> **Data to process**:
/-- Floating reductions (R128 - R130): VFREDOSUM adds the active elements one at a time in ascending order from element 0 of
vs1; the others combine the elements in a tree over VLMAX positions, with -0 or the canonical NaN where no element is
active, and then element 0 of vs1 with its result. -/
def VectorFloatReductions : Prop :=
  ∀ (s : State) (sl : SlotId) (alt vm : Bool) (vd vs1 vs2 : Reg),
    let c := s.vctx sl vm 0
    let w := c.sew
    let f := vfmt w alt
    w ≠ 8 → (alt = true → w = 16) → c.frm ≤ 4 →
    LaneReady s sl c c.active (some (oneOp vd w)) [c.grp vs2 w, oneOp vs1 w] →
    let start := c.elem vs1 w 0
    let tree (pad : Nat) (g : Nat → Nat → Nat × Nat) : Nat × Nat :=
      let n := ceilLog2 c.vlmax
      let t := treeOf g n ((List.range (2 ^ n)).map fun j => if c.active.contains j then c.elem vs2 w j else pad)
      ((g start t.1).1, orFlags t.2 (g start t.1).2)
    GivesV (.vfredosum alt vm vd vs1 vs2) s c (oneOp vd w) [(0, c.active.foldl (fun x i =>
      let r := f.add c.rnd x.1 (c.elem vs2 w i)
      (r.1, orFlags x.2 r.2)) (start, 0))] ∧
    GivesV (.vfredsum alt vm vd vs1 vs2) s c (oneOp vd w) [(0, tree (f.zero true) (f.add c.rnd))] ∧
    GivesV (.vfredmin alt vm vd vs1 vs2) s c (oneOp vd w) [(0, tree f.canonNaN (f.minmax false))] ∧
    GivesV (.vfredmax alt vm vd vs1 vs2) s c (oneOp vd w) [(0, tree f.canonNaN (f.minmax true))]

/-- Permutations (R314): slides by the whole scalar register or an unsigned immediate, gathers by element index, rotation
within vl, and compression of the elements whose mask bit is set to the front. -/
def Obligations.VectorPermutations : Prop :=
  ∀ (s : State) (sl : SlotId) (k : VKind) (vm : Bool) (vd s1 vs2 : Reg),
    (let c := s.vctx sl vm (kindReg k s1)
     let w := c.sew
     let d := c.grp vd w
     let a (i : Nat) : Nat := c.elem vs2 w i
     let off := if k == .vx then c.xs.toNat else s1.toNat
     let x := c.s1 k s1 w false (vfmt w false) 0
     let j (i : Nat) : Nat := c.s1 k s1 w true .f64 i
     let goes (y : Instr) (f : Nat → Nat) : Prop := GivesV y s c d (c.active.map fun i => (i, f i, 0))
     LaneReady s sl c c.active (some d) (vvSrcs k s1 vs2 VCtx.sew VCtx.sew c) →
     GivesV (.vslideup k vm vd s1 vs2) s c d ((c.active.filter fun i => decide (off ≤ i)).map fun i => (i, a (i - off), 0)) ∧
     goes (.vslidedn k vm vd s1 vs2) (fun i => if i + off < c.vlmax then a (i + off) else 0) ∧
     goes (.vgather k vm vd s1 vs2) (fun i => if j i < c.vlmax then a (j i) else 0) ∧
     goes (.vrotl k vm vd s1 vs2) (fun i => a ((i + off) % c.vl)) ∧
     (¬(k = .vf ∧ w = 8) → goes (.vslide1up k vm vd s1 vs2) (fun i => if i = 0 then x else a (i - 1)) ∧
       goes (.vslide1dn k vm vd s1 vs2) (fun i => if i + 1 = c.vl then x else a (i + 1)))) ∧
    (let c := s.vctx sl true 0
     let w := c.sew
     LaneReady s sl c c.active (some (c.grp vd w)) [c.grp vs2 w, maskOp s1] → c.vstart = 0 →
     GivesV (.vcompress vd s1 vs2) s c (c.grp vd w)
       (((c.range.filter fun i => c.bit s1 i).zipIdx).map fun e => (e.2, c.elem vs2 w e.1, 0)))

> **Required work**: Show each line from the listing above that includes the word "true".

> **Exercise result**:
    w ≠ 8 → (alt = true → w = 16) → c.frm ≤ 4 →
    GivesV (.vfredsum alt vm vd vs1 vs2) s c (oneOp vd w) [(0, tree (f.zero true) (f.add c.rnd))] ∧
    GivesV (.vfredmax alt vm vd vs1 vs2) s c (oneOp vd w) [(0, tree f.canonNaN (f.minmax true))]
     let j (i : Nat) : Nat := c.s1 k s1 w true .f64 i
    (let c := s.vctx sl true 0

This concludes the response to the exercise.